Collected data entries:
--- START ---

-- ==== Sys2Proof/Tests/Slice0.lean ====
section
/-! SUPPORT. The model's own tests. Expected results are the vectors of 95_test_vectors.md (named beside each test) or are
computed by hand from the rules; below them, for every statement with hypotheses, a case that meets all of them. -/

set_option Elab.async false

namespace Sys2Proof.Tests

open Sys2Proof.Machine Sys2Proof.Claims

/-- A block after reset with the spec's test configuration. -/
def st : State := { State.reset with cfg := Config.cfgT }

def nextOf : Outcome → Option State
  | .next s => some s
  | _ => none

def refusalOf : Outcome → Option Refusal
  | .refused r => some r
  | _ => none

def resOf (o : Outcome) : Option Res := (nextOf o).bind (·.res)
def seqOf (o : Outcome) : Option (List Byte) := (nextOf o).bind (·.rSeq)
def strOf (o : Outcome) : Option Str := (nextOf o).bind (·.rStr)
def numOf (o : Outcome) : Option Int := (nextOf o).bind (·.rNum)
def byteOf (o : Outcome) : Option Byte := (nextOf o).bind (·.rByte)
def fieldOf (o : Outcome) (name : String) : Option Val := ((nextOf o).bind (·.sd)).bind (docGet · (ascii name))

def txt (s : String) : Val := .txt (ascii s)
def withSeq (S : List Byte) : State := { st with aSeq := some S }
def withStr (t : String) : State := { st with aStr := some (some (ascii t)) }
def cksumOf (S : List Byte) (a b : Int) : State := { st with aSeq := some S, aFrom := some a, aTo := some b }
def clampOf (valid : Bool) (v lo hi : Int) : State :=
  { st with aValid := some valid, aVal := some v, aMin := some lo, aMax := some hi }
def request (control status : Doc) : Request := { query := none, control := some control, status := some status, deviceSubType := none }
def withRq (r : Request) : State := { st with rq := some r }
def withControl (control : Doc) : State := withRq (request control [])
def named (l : List (String × Val)) : Doc := l.map fun e => (ascii e.1, e.2)

/-! ### Well-formed configurations: one ill-formed configuration for each check -/

theorem test_wellFormed_cfgT : Config.cfgT.wellFormed = true := by decide +kernel
theorem test_wellFormed_instr : Instr.wellFormed .cksum = true := by decide
theorem test_illFormed_window : { Config.cfgT with partHi := 27 }.windowsOk = false := by decide
theorem test_illFormed_fullWindow : { Config.cfgT with fullHi := 256 }.windowsOk = false := by decide
theorem test_illFormed_offset : { Config.cfgT with decStatus := [.num (ascii "x") 11] }.offsetsOk = false := by decide +kernel
theorem test_illFormed_mask : { Config.cfgT with encFull := [.bool (ascii "x") 13 0x00] }.masksOk = false := by decide +kernel
theorem test_illFormed_pattern : Config.decMasksOk (.enum (ascii "x") 13 0x0E [(0x01, [])] []) = false := by decide +kernel
theorem test_illFormed_knownRows : { Config.cfgT with encFull := Config.cfgT.encFull.tail }.knownRowsOk = false := by decide +kernel
theorem test_illFormed_order :
    Config.orderOk [.mode [(13, 14)] [], .bool (ascii "x") 14 0x01] = false := by decide +kernel
theorem test_illFormed_names : { Config.cfgT with encPart := Config.cfgT.encPart ++ Config.cfgT.encPart }.namesOk = false := by
  decide +kernel
theorem test_illFormed_modeNames :
    { Config.cfgT with encFull := [.mode [] [(ascii "a", .bit 13 0x01), (ascii "a", .bit 13 0x02)]] }.namesOk = false := by decide +kernel
theorem test_illFormed_powerRow :
    { Config.cfgT with encFull := Config.cfgT.encFull ++ [EncRow.bool (ascii "power") 22 0x01] }.commandNamesOk = false := by decide +kernel
theorem test_illFormed_appointEntry :
    { Config.cfgT with encPart := [⟨ascii "appoint2", [(12, .val)]⟩] }.commandNamesOk = false := by decide +kernel

/-! ### Decoding: every row's word, from the tables of 30_encoding.md -/

theorem test_decode_op :
    (List.range 16).map (decodeTableWord 8)
      = [some .hex2bytes, some .bytes2hex, some .bytes2raw, some .raw2bytes, some .cksum, some .clamp, some .assemble,
         some .parse, some .encode, some .decode, some .reservedA, some .reservedB, some .reservedC, some .reservedD,
         some .reservedE, some .reservedF] := by decide
theorem test_decode_tx :
    [0x0301, 0x0302, 0x0201, 0x0202, 0x0204, 0x0214, 0x0205, 0x0206, 0x0207].map (fun w => (decode .f0tx w).toOption)
      = [some .txQueryStatus, some .txQueryAppoint, some .txPowerOn, some .txPowerOff, some .txFull, some .txPart,
         some .txAppoint0, some .txAppoint1, some .txAppoint2] := by decide
theorem test_decode_rx :
    [0x0201, 0x0202, 0x0204, 0x0214, 0x0301, 0x0401, 0x0205, 0x0206, 0x0207, 0x0302].map (decodeTableWord 16)
      = [some .rxStatus0201, some .rxStatus0202, some .rxStatus0204, some .rxStatus0214, some .rxStatus0301,
         some .rxStatus0401, some .rxAppt0205, some .rxAppt0206, some .rxAppt0207, some .rxAppt0302] := by decide
theorem test_decode_rejects : decodeTableWord 16 0x0209 = none ∧ decodeTableWord 16 0x0104 = none := by decide

/-! ### The operations -/

/-- H5. -/
theorem test_hex2bytes : seqOf (exec .hex2bytes (withStr "aA0c")) = some [0xAA, 0x0C] := by decide
/-- H9. -/
theorem test_hex2bytes_nonHex : refusalOf (exec .hex2bytes (withStr "aa0g")) = some .nonHexChar := by decide
/-- H15. -/
theorem test_bytes2hex : strOf (exec .bytes2hex (withSeq [0xAA, 0x0C, 0xE2, 0xFF])) = some (ascii "aa0ce2ff") := by decide
/-- H17. -/
theorem test_bytes2raw : strOf (exec .bytes2raw (withSeq [0x41, 0x00, 0xFF])) = some [65, 0, 255] := by decide
/-- H18. -/
theorem test_raw2bytes : seqOf (exec .raw2bytes (withStr "1,6")) = some [0x31, 0x2C, 0x36] := by decide
/-- K18. -/
theorem test_cksum :
    byteOf (exec .cksum (cksumOf [0xAA, 0x0C, 0xE2, 0, 0, 0, 0, 0, 0, 0x03, 0x01, 0x01] 1 12)) = some 0x63 := by decide
/-- K13, an empty range that is not refused. -/
theorem test_cksum_empty : byteOf (exec .cksum (cksumOf [0x12, 0x34, 0x56, 0x78] 3 2)) = some 0x00 := by decide
/-- L12. -/
theorem test_clamp : numOf (exec .clamp (clampOf true 5 10 3)) = some 10 := by decide
/-- L8. -/
theorem test_clamp_missing : numOf (exec .clamp (clampOf false 77 (-5) 5)) = some 0 := by decide
/-- A18. -/
theorem test_assemble :
    seqOf (exec .assemble (withControl (named [("power", txt "on"), ("appoint0", txt "1,6,30,0,0")])))
      = some [0xAA, 0x10, 0xE2, 0, 0, 0, 0, 0, 0, 0x02, 0x05, 0xFF, 0x06, 0x1E, 0x00, 0x00, 0xE4] := by decide +kernel
/-- A15b: a limited sub-type given as text, and SEL. -/
theorem test_assemble_limited :
    seqOf (exec .assemble
        (withRq { request (named [("sterilization", txt "on")]) [] with deviceSubType := some (txt "2") }))
      = some [0xAA, 0x0E, 0xE2, 0, 0, 0, 0, 0, 0, 0x02, 0x14, 0x08, 0x01, 0x00, 0xF1] := by decide +kernel
/-- P1: the checksum byte is decoded as flags; the last set flag in scan order names `mode`. -/
theorem test_parse :
    fieldOf (exec .parse (withSeq [0xAA, 0x0D, 0xE2, 0, 0, 0, 0, 0, 0, 0x02, 0x01, 0x00, 0x01, 0x0D])) "mode"
      = some (txt "winter") := by decide +kernel
/-- P7. -/
theorem test_parse_unknown :
    (nextOf (exec .parse (withSeq [0xAA, 0x0D, 0xE2, 0, 0, 0, 0, 0, 0, 0x02, 0x09, 0x00, 0x01, 0x05]))).bind (·.sd)
      = some [(ascii "version", .num 99)] := by decide +kernel
/-- E5. -/
theorem test_encode :
    strOf (exec .encode { withControl (named [("control_type", txt "part"), ("temperature", .num 55)]) with aOk := some true })
      = some (ascii "aa0ee20000000000000214073700bc") := by decide +kernel
/-- E4. -/
theorem test_encode_null : resOf (exec .encode { withRq emptyRequest with aOk := some true }) = some .null := by decide +kernel
/-- E11, a string of odd length. -/
theorem test_decode :
    fieldOf (exec .decode { withStr "aa10e20000000000000205ff061e0000e" with aOk := some true }) "appoint0"
      = some (txt "1,6,30,0,0") := by decide +kernel
/-- E7. -/
theorem test_decode_absent : resOf (exec .decode { st with aOk := some true, aStr := some none }) = some .null := by decide

/-! ### Reserved codes -/

theorem test_reserved_step :
    [0xA, 0xB, 0xC, 0xD, 0xE, 0xF].map (fun c => refusalOf (step { st with op := some c }))
      = List.replicate 6 (some .reservedOp) := by decide
theorem test_unwritten_op : refusalOf (step st) = some .unwrittenOperand := by decide

/-! ### Frame shapes emitted -/

/-- A1. -/
theorem test_txQueryStatus :
    seqOf (exec .txQueryStatus st) = some [0xAA, 0x0C, 0xE2, 0, 0, 0, 0, 0, 0, 0x03, 0x01, 0x01, 0x0D] := by decide +kernel
/-- A2. -/
theorem test_txQueryAppoint :
    seqOf (exec .txQueryAppoint st) = some [0xAA, 0x0C, 0xE2, 0, 0, 0, 0, 0, 0, 0x03, 0x02, 0x01, 0x0C] := by decide +kernel
/-- A4. -/
theorem test_txPowerOn :
    seqOf (exec .txPowerOn st) = some [0xAA, 0x0C, 0xE2, 0, 0, 0, 0, 0, 0, 0x02, 0x01, 0x01, 0x0E] := by decide +kernel
/-- A5. -/
theorem test_txPowerOff :
    seqOf (exec .txPowerOff st) = some [0xAA, 0x0C, 0xE2, 0, 0, 0, 0, 0, 0, 0x02, 0x02, 0x01, 0x0D] := by decide +kernel
/-- A11: an explicit temperature clears the mode-selection bits. -/
theorem test_txFull :
    seqOf (exec .txFull (withRq (request (named [("temperature", .num 55)]) (named [("eplus", txt "on")]))))
      = some ([0xAA, 0x1B, 0xE2, 0, 0, 0, 0, 0, 0, 0x02, 0x04, 0x00, 0x00, 0x00, 0x00, 0x37] ++ List.replicate 11 0x00 ++ [0xC6]) := by
  decide +kernel
/-- A13. -/
theorem test_txFull_heat :
    seqOf (exec .txFull (withRq (request (named [("heat", txt "whole")]) (named [("half_heat", txt "on")]))))
      = some ([0xAA, 0x1B, 0xE2, 0, 0, 0, 0, 0, 0, 0x02, 0x04, 0x00, 0x00, 0x00, 0x02] ++ List.replicate 12 0x00 ++ [0xFB]) := by
  decide +kernel
/-- A15: the first entry wins. -/
theorem test_txPart :
    seqOf (exec .txPart (withControl (named [("sterilization", txt "on"), ("temperature", .num 40)])))
      = some [0xAA, 0x0E, 0xE2, 0, 0, 0, 0, 0, 0, 0x02, 0x14, 0x07, 0x28, 0x00, 0xCB] := by decide +kernel
/-- A27: eight fields reach offset 20. -/
theorem test_txAppoint0 :
    seqOf (exec .txAppoint0 (withControl (named [("power", txt "on"), ("appoint0", txt "1,1,2,3,4,5,6,7,8")])))
      = some [0xAA, 0x14, 0xE2, 0, 0, 0, 0, 0, 0, 0x02, 0x05, 0xFF, 1, 2, 3, 4, 5, 6, 7, 8, 0xE0] := by decide +kernel
/-- A26. -/
theorem test_txAppoint0_long :
    refusalOf (exec .txAppoint0 (withControl (named [("appoint0", txt "1,1,2,3,4,5,6,7,8,9")]))) = some .apptLong := by
  decide +kernel
/-- A19: the byte at offset 14 is left over from slot 0. -/
theorem test_txAppoint1 :
    seqOf (exec .txAppoint1 (withControl (named [("appoint0", txt "1,6,30,0,0"), ("appoint1", txt "0,7")])))
      = some ([0xAA, 0x1B, 0xE2, 0, 0, 0, 0, 0, 0, 0x02, 0x06, 0x00, 0x07, 0x1E, 0x00, 0x00] ++ List.replicate 11 0x00 ++ [0xD6]) := by
  decide +kernel
/-- A23. -/
theorem test_txAppoint2 :
    seqOf (exec .txAppoint2 (withControl (named [("appoint2", txt "2")])))
      = some ([0xAA, 0x1B, 0xE2, 0, 0, 0, 0, 0, 0, 0x02, 0x07, 0x00] ++ List.replicate 15 0x00 ++ [0xFA]) := by decide +kernel

/-! ### Frame shapes accepted -/

/-- The report of P2 with another pair at offsets 10 and 11. -/
def report (c s : Byte) : List Byte := [0xAA, 0x11, 0xE2, 0, 0, 0, 0, 0, 0, c, s, 0x00, 0x05, 0x05, 0x00, 0x02, 0x3C, 0xBF]
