-- ==== Sys2Proof/Word.lean ====
section
/-! DEFINITION. The word types of the machine (`spec/00_scope.md` rules R6 and R8). -/

namespace Sys2Proof

/-- A `u8`: an 8-bit register or one byte of memory. -/
abbrev Byte := BitVec 8

/-- A `u16`: a register pair, SP, PC or a bus address. -/
abbrev Addr := BitVec 16

/-- A shade 0..3 after palette lookup, or a colour number 0..3 before it (glossary of `00_scope.md`). -/
abbrev Shade := BitVec 2

end Sys2Proof
end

--- END ---

-- WHAT IS REQUIRED --
Check each line of the records for the word "valid", and show the lines that contain it.

-- TASK SOLUTION --
def clampOf (valid : Bool) (v lo hi : Int) : State :=
  { st with aValid := some valid, aVal := some v, aMin := some lo, aMax := some hi }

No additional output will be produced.